The next cell will start the finetuning of GPT-2. It creates a persistent TensorFlow session which stores the training config, then runs the training for the specified number of steps (to have the finetuning run indefinitely, set steps = -1).

The model checkpoints will be saved in `/checkpoint/run1` by default. Make sure to change the `run_name` variable if you're training different versions. The checkpoints are saved every 500 steps (can be changed) and when the cell is stopped.

The training might time out after a few hours, so make sure you end training and save the results so you don't lose them! You can simply stop the cell and it will auto-store the last checkpoint data. The model will serve from that last checkpoint.

**NOTE:** If you want to rerun this cell, restart the VM first (Runtime -> Restart Runtime). You will need to rerun imports but not recopy files.

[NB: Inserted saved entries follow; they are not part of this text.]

/-- A record of lane `l` of the issuing gang (R181). -/
def Cx.record (c : Cx) (l cls reason addr loc : Nat) (value : Word) : FaultRec :=
  ⟨cls, reason, c.gi, l, c.op % 256, c.pc, addr, loc, value⟩

/-- The gang with the record of a lane written, unless it still holds one (R181). -/
def Gang.putRecord (k : Gang) (l : Nat) (r : FaultRec) : Gang :=
  if (FMap.get FaultRec.none k.records l).cls = 0 then { k with records := FMap.set FaultRec.none k.records l r }
  else k

/-- The gang with lane `l` parked by a fault of its instruction number `n`; of a lane parked already the earlier number
stays, as its record does (R181, R183, R184). -/
def Gang.parkLane (k : Gang) (l n : Nat) (r : FaultRec) : Gang :=
  let k := k.putRecord l r
  let k := k.onQuad (l / 4) fun q => { q with park := q.park ||| BitVec.ofNat 4 (2 ^ (l % 4)) }
  if (k.parkedAt.find? l).isSome then k else { k with parkedAt := k.parkedAt.insert l n }

/-- The context with lane `l` to park. -/
def Cx.park (c : Cx) (l : Nat) (r : FaultRec) : Cx :=
  if (c.parks.find? l).isSome then c else { c with parks := c.parks.insert l r }

/-! ### Taking a trap -/

/-- The first PC of handler `n` of the trap table, if its entry is valid; an entry that cannot be read is not
(R186, R187). -/
def handlerPc (s : State) (dn n : Nat) : Option Nat × State :=
  match readWord s dn ((s.die dn).trapbase + 16 * n) 8 with
  | (.ok v, s) => (if bit 0 v then some (5 * bits 55 6 v) else none, s)
  | (.error _, s) => (none, s)

/-- The gang beyond recovery with a class, at its present instruction (R190); an earlier one stays. -/
def Gang.loseTo (k : Gang) (cls : Nat) : Gang :=
  match k.lost with
  | some _ => k
  | none => { k with lost := some (cls, k.issued) }

/-- The gang beyond recovery with a class, by a fault of its instruction number `n`; an earlier one in issue order stays
(R190). -/
def Gang.loseAt (k : Gang) (cls n : Nat) : Gang :=
  match k.lost with
  | some (_, m) => if n < m then { k with lost := some (cls, n) } else k
  | none => { k with lost := some (cls, n) }

/-- Quad `q` of gang `k` takes a trap of a class with faulters' mask `mask`, EPC `epc` (R187): it saves EPC, EMASK,
EDEPTH and ECLASS, sets SUP, runs the faulters, leaves its sub-gang, and stands at the handler. In supervisor state, or
where the entry is not valid, the fault is beyond recovery, as `lose` has it (R187, R190). (DEDUCED: log 31, 33, 53) -/
def takeTrapOr (lose : Gang → Gang) (s : State) (dn : Nat) (k : Gang) (q cls : Nat) (mask : BitVec 4) (epc : Nat) :
    State × Gang :=
  if (k.quad q).sup then (s, lose k)
  else
    match handlerPc s dn cls with
    | (none, s) => (s, lose k)
    | (some pc, s) =>
      (s, k.onQuad q fun u =>
        { u with epc := epc, emask := u.lmask, eflt := mask, edepth := u.stack.length, eclass := cls,
                 sup := true, lmask := mask, pc := pc, sgt := q, atRegang := false, poolWait := false,
                 barArrived := false, gsyncArrived := false, sigw := none, atMacq := false })

/-- Quad `q` takes a trap of the instruction that its gang issues. -/
def takeTrap (s : State) (dn : Nat) (k : Gang) (q cls : Nat) (mask : BitVec 4) (epc : Nat) : State × Gang :=
  takeTrapOr (·.loseTo cls) s dn k q cls mask epc

/-- The lane whose record a quad-scope fault writes: the lowest of a mask of the quad. -/
def lowestLane (mask : BitVec 4) (q : Nat) : Nat :=
  4 * q + (if mask.getLsbD 0 then 0 else if mask.getLsbD 1 then 1 else if mask.getLsbD 2 then 2 else 3)

/-- The faulters of a quad-scope cause (R309): the active lanes whose guard is true, or else the live lanes, or
else the lanes that are not ended. -/
def faulters (c : Cx) (q : Nat) : BitVec 4 :=
  if quadBits c.em q ≠ 0 then quadBits c.em q
  else if (c.k.quad q).live ≠ 0 then (c.k.quad q).live
  else ~~~(c.k.quad q).ended

/-- Quad `q` takes a quad-scope trap, with ADDR `addr`, of the instruction that the sub-gang issues (R180, R309).
(DEDUCED: log 34) -/
def quadTrapAt (c : Cx) (q cls reason addr : Nat) (value : Word) : Cx :=
  let m := faulters c q
  let l := lowestLane m q
  let k := c.k.putRecord l (c.record l cls reason addr noLoc value)
  let epc := if cls = 14 ∨ cls = 15 then (c.pc + 1) % Config.pcModulus else c.pc
  let (s, k) := takeTrap c.s c.dn k q cls m epc
  { c with s := s, k := k }

/-- A quad-scope trap whose class gives ADDR no value. -/
def quadTrap (c : Cx) (q cls reason : Nat) (value : Word) : Cx := quadTrapAt c q cls reason 0 value

/-! ### Parked lanes at a convergence point -/

/-- The parked lanes of quad `q`, by their places in it. -/
def Gang.parkedIn (k : Gang) (q : Nat) : List Nat := [0, 1, 2, 3].filter fun i => (k.quad q).park.getLsbD i

/-- The parked lane of quad `q` with the earliest fault in issue order, the lowest among those of one instruction
(R184). -/
def Gang.firstParked (k : Gang) (q : Nat) : Option Nat :=
  let at_ := fun i => FMap.get 0 k.parkedAt (4 * q + i)
  match k.parkedIn q with
  | [] => none
  | i0 :: r => some (r.foldl (fun b i => if at_ i < at_ b then i else b) i0)

/-- The parked lanes of quad `q` of the class that R184 selects, with that class. -/
def parkedClass (k : Gang) (q : Nat) : Option (Nat × BitVec 4) :=
  let cls := fun i => (FMap.get FaultRec.none k.records (4 * q + i)).cls
  (k.firstParked q).map fun first =>
    (cls first, (k.parkedIn q).foldl (fun (m : BitVec 4) i =>
      if cls i = cls first then m ||| BitVec.ofNat 4 (2 ^ i) else m) 0)

/-- A quad with parked lanes vectors at a convergence point that stands at its PC; where it cannot, the fault beyond
recovery is that of its earliest parked lane (R184, R190). (DEDUCED: log 33) -/
def vectorParked (s : State) (dn : Nat) (k : Gang) (q : Nat) : State × Gang :=
  match parkedClass k q with
  | none => (s, k)
  | some (cls, m) =>
    takeTrapOr (·.loseAt cls (FMap.get 0 k.parkedAt (4 * q + (k.firstParked q).getD 0))) s dn k q cls m (k.quad q).pc

/-! ### Returning from supervisor state -/

/-- Whether a PC lies in the body of a level (R250). -/
def RepLevel.holds (r : RepLevel) (pc : Nat) : Bool := r.first ≤ pc && pc < r.stop

/-- A quad that transfers control to `pc`: it closes the levels whose bodies it leaves (R250). -/
def Quad.jumpTo (u : Quad) (pc : Nat) : Quad :=
  let pc := pc % Config.pcModulus
  { u with pc := pc, reps := u.reps.filter fun r => !(r.holds u.pc && !r.holds pc) }

/-- A lane ended (R188): out of LMASK, EMASK and every mask-stack entry; its park and record stay. (DEDUCED: log 26)
-/
def Quad.endLanes (u : Quad) (m : BitVec 4) : Quad :=
  { u with ended := u.ended ||| m, lmask := u.lmask &&& ~~~m
           stack := u.stack.map fun e => { e with mask := e.mask &&& ~~~m } }

/-- The gang with the record of a lane cleared (R181, R316). -/
def Gang.clearRecord (k : Gang) (l : Nat) : Gang :=
  let r := FMap.get FaultRec.none k.records l
  { k with records := FMap.set FaultRec.none k.records l { r with cls := 0 }, parkedAt := k.parkedAt.erase l }

/-- The return of R316 with PRE = 0, mask-stack depth equal to EDEPTH: faulters that are parked and not released are
ended, the records of the others are cleared, LMASK is EMASK without ended lanes, and PC is EPC, which closes the `rep`
levels of the handler whose bodies it leaves (R250). (DEDUCED: log 26, 119) -/
def returnQuad (k : Gang) (q : Nat) : Gang :=
  let u := k.quad q
  let dead := u.eflt &&& u.park &&& ~~~u.released
  let back := u.eflt &&& ~~~dead
  let k := [0, 1, 2, 3].foldl (fun (k : Gang) i => if back.getLsbD i then k.clearRecord (4 * q + i) else k) k
  k.onQuad q fun u =>
    let u := (u.endLanes dead).jumpTo u.epc
    { u with park := u.park &&& ~~~back &&& ~~~dead, released := u.released &&& ~~~back
             lmask := u.emask &&& ~~~u.ended, sup := false }

/-! ### PC, counted loops and parting -/

/-- The end of the body of the innermost open level at `pc`, and so on outward while ends agree (R250): the
quad's PC, levels and counters afterwards. -/
def completeBodies (lc : List Word) : (reps : List RepLevel) → (pc : Nat) → Nat × List RepLevel × List Word
  | [], pc => (pc, [], lc)
  | r :: rs, pc =>
    if r.stop = pc then
      let n := lc.getD rs.length 0 - 1
      let lc := lc.set rs.length n
      if n = 0 then completeBodies lc rs pc else (r.first, r :: rs, lc)
    else (pc, r :: rs, lc)

/-- A quad whose instruction completes with no transfer of control (R250). -/
def Quad.advance (u : Quad) : Quad :=
  let (pc, reps, lc) := completeBodies u.lc u.reps ((u.pc + 1) % Config.pcModulus)
  { u with pc := pc, reps := reps, lc := lc }

/-- Quads of a sub-gang grouped by PC, each group under the tag of its lowest quad (R122). -/
def part (k : Gang) (qs : List Nat) : Gang :=
  qs.foldl (fun k q =>
    let tag := (qs.filter fun p => (k.quad p).pc = (k.quad q).pc).foldl min q
    k.onQuad q fun u => { u with sgt := tag }) k

/-! ### The end of an instruction -/

/-- What becomes of quad `q`: its trap is taken, or its PC advances or moves; a trap means nothing to a quad whose
lanes are all ended (R309). -/
def settleQuad (c : Cx) (q : Nat) : Cx :=
  match FMap.get .adv c.out q with
  | .trap cls reason value =>
    if (c.k.quad q).allEnded then { c with k := c.k.onQuad q Quad.advance } else quadTrap c q cls reason value
  | .adv => { c with k := c.k.onQuad q Quad.advance }
  | .jump pc => { c with k := c.k.onQuad q fun u => u.jumpTo pc }
  | .hold => c

/-- Whether quad `q` is still of the sub-gang after the instruction: it has not vectored, nor exited. -/
def Cx.stays (c : Cx) (q : Nat) : Bool :=
  (match FMap.get .adv c.out q with
    | .trap _ _ _ => (c.k.quad q).allEnded
    | _ => true) && !(c.k.quad q).exited && (c.k.quad q).sgt = c.sgt

/-- What becomes of the quads: traps are taken, PCs advance or move, and the rest of the sub-gang parts. -/
def settle (c : Cx) : Cx :=
  let c := c.qs.foldl settleQuad c
  { c with k := part c.k (c.qs.filter c.stays) }

/-- Lanes park; in supervisor state the fault writes the lane's record and is beyond recovery (R181, R183, R187). -/
def parkAll (c : Cx) : Cx :=
  { c with k := c.parks.foldl (fun k e =>
      if c.sup then (k.putRecord e.1 e.2).loseTo e.2.cls else k.parkLane e.1 k.issued e.2) c.k }

/-- The state with the context's group and gang put back. -/
def Cx.close (c : Cx) : State :=
  c.s.putGroup c.dn c.gid { c.grp with gangs := c.grp.gangs.set c.gi c.k }

/-- The state after an instruction: lanes park, quads settle, and the gang has issued one more instruction. -/
def Cx.finished (c : Cx) : State :=
  let c := settle (parkAll c)
  { c with k := { c.k with issued := c.k.issued + 1 }, grp := { c.grp with stalled := 0 } }.close

/-- The instruction is complete. -/
def complete (c : Cx) : Host.Outcome State Fault Refusal := .next c.finished

/-- Every quad of the sub-gang takes a quad-scope cause. -/
def trapAll (c : Cx) (cause : Cause) (value : Word) : Host.Outcome State Fault Refusal :=
  complete { c with out := c.qs.map fun q => (q, .trap cause.1 cause.2 value) }

end Sys2Proof.Machine
end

Parameters for gpt2.finetune:

* **restore_from:** Set to fresh to start training from the base GPT-2, or set to latest to restart training from an existing checkpoint.
* **sample_every:** Number of steps to print example output.
* **print_every:** Number of steps to print training progress.
* **learning_rate:** Learning rate for the training. (default 1e-4, can lower to 1e-5 if you have `<`1MB input data)
* **run_name:** Subfolder within checkpoint to save the model. This is useful if you want to work with multiple models (will also need to specify run_name when loading the model).
* **overwrite:** Set to True if you want to continue finetuning an existing model (w/ restore_from='latest') without creating duplicate copies.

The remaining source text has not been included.